After parting company with his Confederate friends and changing his gray jacket for a nondescript black one, Fremantle worked his way through Northern territory, arriving in New York City in time to witness another battle. Up to 1,000 people were killed or injured during five days of rioting when mobs protested the new army draft, instituted in New York City on July 11. Blacks who competed with working-class whites for jobs were often the target of violence. No black person was safe on the streets. ‘The people who can’t pay $300 [to avoid military conscription] naturally hate being forced to fight in order to liberate the very race who they are most anxious should be slaves,’ Fremantle observed tartly.

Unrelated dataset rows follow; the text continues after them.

-- ==== Sys2Proof/Machine/BranchSystem.lean ====
section
/-! DEFINITION. ARM branches, software interrupt, coprocessor instructions and undefined encodings (spec
43_arm_branch_system R310 to R320). -/

namespace Sys2Proof.Machine

/-- The target of B and BL: PC + 8 plus the signed word offset (R310, R311). -/
def armBranchTarget (s : State) (offset : BitVec 24) : Word := s.pcRead + (offset ++ 0#2).signExtend 32

/-- Branch and exchange (R312, R484): T from bit 0, the target checked against the new T. -/
def exchange (s : State) (v : Word) : Result := branchTo (s.setCpsr { s.cpsr with t := v.getLsbD 0 }) (v &&& 0xFFFFFFFE)

/-- Raising the undefined-instruction exception: one internal cycle and the entry (R606, R716). -/
def raiseUndefined (s : State) : Result := .next (takeException (s.spend 1) .undefined)

/-- Raising the software interrupt (R607). -/
def raiseSwi (s : State) : Result := .next (takeException s .swi)

/-- B (R310). -/
def execArmB (c : Cond) (offset : BitVec 24) (s : State) : Result :=
  predicated c s fun s => branchTo s (armBranchTarget s offset)

/-- BL (R311). -/
def execArmBl (c : Cond) (offset : BitVec 24) (s : State) : Result :=
  predicated c s fun s => branchTo (s.setReg 14 (s.pc + 4)) (armBranchTarget s offset)

/-- BX (R312). -/
def execArmBx (c : Cond) (sbo : BitVec 12) (rm : RegNo) (s : State) : Result :=
  predicated c s fun s => if sbo ≠ 0xFFF then .fault .shouldBeField else exchange s (s.reg rm)

/-- SWI (R313): the comment field is not interpreted. -/
def execArmSwi (c : Cond) (_comment : BitVec 24) (s : State) : Result := predicated c s raiseSwi

/-- CDP (R314): no coprocessor is attached. -/
def execArmCdp (c : Cond) (_op1 _crn _crd _cp : BitVec 4) (_op2 : BitVec 3) (_crm : BitVec 4) (s : State) : Result :=
  predicated c s raiseUndefined

/-- LDC (R315): no memory access, no base writeback. -/
def execArmLdc (c : Cond) (_p _up _n _w : Bool) (_rn : RegNo) (_crd _cp : BitVec 4) (_offset : Byte) (s : State) :
    Result :=
  predicated c s raiseUndefined

/-- STC (R316): no memory access, no base writeback. -/
def execArmStc (c : Cond) (_p _up _n _w : Bool) (_rn : RegNo) (_crd _cp : BitVec 4) (_offset : Byte) (s : State) :
    Result :=
  predicated c s raiseUndefined

/-- MCR (R317): Rd is not read. -/
def execArmMcr (c : Cond) (_op1 : BitVec 3) (_crn : BitVec 4) (_rd : RegNo) (_cp : BitVec 4) (_op2 : BitVec 3)
    (_crm : BitVec 4) (s : State) : Result :=
  predicated c s raiseUndefined

/-- MRC (R318): Rd is not written. -/
def execArmMrc (c : Cond) (_op1 : BitVec 3) (_crn : BitVec 4) (_rd : RegNo) (_cp : BitVec 4) (_op2 : BitVec 3)
    (_crm : BitVec 4) (s : State) : Result :=
  predicated c s raiseUndefined

/-- The architecturally undefined instruction (R319). -/
def execArmUndArch (c : Cond) (_hi : BitVec 20) (_lo : BitVec 4) (s : State) : Result := predicated c s raiseUndefined

/-- Unallocated multiply space (R320). -/
def execArmUndMul (c : Cond) (_op : BitVec 5) (_mid : BitVec 12) (_lo : BitVec 4) (s : State) : Result :=
  predicated c s raiseUndefined

/-- Unallocated signed stores (R320). -/
def execArmUndSignedStore (c : Cond) (_op : BitVec 4) (_mid : BitVec 12) (_h : Bool) (_lo : BitVec 4) (s : State) :
    Result :=
  predicated c s raiseUndefined

/-- Unallocated miscellaneous space (R320). -/
def execArmUndMisc (c : Cond) (_op : BitVec 2) (_mid : BitVec 12) (_lo : Byte) (s : State) : Result :=
  predicated c s raiseUndefined

/-- Unallocated MSR-immediate hole (R320). -/
def execArmUndMsrImm (c : Cond) (_r : Bool) (_rest : BitVec 20) (s : State) : Result := predicated c s raiseUndefined

end Sys2Proof.Machine
end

What were the Englishman’s overall impressions? Certainly he was quite taken by the Southerners. With educated men, Fremantle was a gentleman among gentlemen. But the common soldier also held a warm place in Fremantle’s heart, and he particularly admired the die-hard spirit of the Southern ladies, the most ardent Confederates of all. Notwithstanding the losses at Gettysburg and Vicksburg, Fremantle still insisted, ‘I never can believe that in the nineteenth century the civilized world will be condemned to witness the destruction of such a gallant race.’
How could an educated man well versed in military matters have been so wrong? He gave several reasons why he felt the Confederacy might win: The Confederates had surplus weapons and ammunition produced at various works. But the main reason lay in the abundant perseverance they displayed on the battlefield and the home front. Fremantle also speculated that the South would put blacks into the army if need be. That prediction proved perfectly correct. On March 13, 1865, the Confederate Congress passed a bill calling for the enlistment of up to 300,000 black troops. But the bill became moot less than a month later–Lee surrendered at Appomattox in April.

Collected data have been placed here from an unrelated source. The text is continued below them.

-- ==== Sys2Proof/Machine/ThumbBranch.lean ====
section
/-! DEFINITION. Thumb branches, software interrupt and undefined encodings (spec 46_thumb_branch R480 to R486). -/

namespace Sys2Proof.Machine

/-- BX (R484): H1 and bits 2:0 should be zero. -/
def execThumbBx (h1 : Bool) (hs : RegNo) (sbz : BitVec 3) (s : State) : Result :=
  if h1 = true ∨ sbz ≠ 0 then .fault .shouldBeField else exchange s (s.reg hs)

/-- SWI (R485): the comment field is not interpreted. -/
def execThumbSwi (_comment : Byte) (s : State) : Result := raiseSwi s

/-- B<cond> (R480). -/
def execThumbBcond (c : Cond) (offset : Byte) (s : State) : Result :=
  if condPassed c s.cpsr then branchTo s (s.pcRead + (offset ++ 0#1).signExtend 32) else .next (advance s)

/-- B (R481). -/
def execThumbB (offset : BitVec 11) (s : State) : Result := branchTo s (s.pcRead + (offset ++ 0#1).signExtend 32)

/-- BL, first half (R482). -/
def execThumbBlHigh (offset : BitVec 11) (s : State) : Result :=
  .next (advance (s.setReg 14 (s.pcRead + (offset ++ 0#12).signExtend 32)))

/-- BL, second half (R483). -/
def execThumbBlLow (offset : BitVec 11) (s : State) : Result :=
  branchTo (s.setReg 14 ((s.pc + 2) ||| 1)) (s.reg 14 + (offset ++ 0#1).setWidth 32)

/-- Undefined encodings of the 1011 space (R486). -/
def execThumbUnd1011 (_bits : BitVec 12) (s : State) : Result := raiseUndefined s

/-- The branch with condition AL, undefined (R486). -/
def execThumbUndCond (_bits : Byte) (s : State) : Result := raiseUndefined s

/-- The 11101 space, undefined (R486). -/
def execThumbUnd11101 (_bits : BitVec 11) (s : State) : Result := raiseUndefined s

end Sys2Proof.Machine
end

Probably more than anything else, Fremantle simply wanted the South to win. Although he never advocated English intervention or approved of slavery, he still held less respect for Northerners, who he felt waged war on civilians and who would sooner kill black people than emancipate them. Besides, there was something to be said for Southern hospitality.
Harrisonburg, Va., author Robert Hodges recommends Colonel Fremantle’s diary as the best source for further reading, noting that the most recent edition is Three Months in the Southern States, published by the University of Nebraska Press in 1993. He also suggests a look at fellow tourist Fitzgerald Ross’ memoir, Cities and Camps of the Confederate States.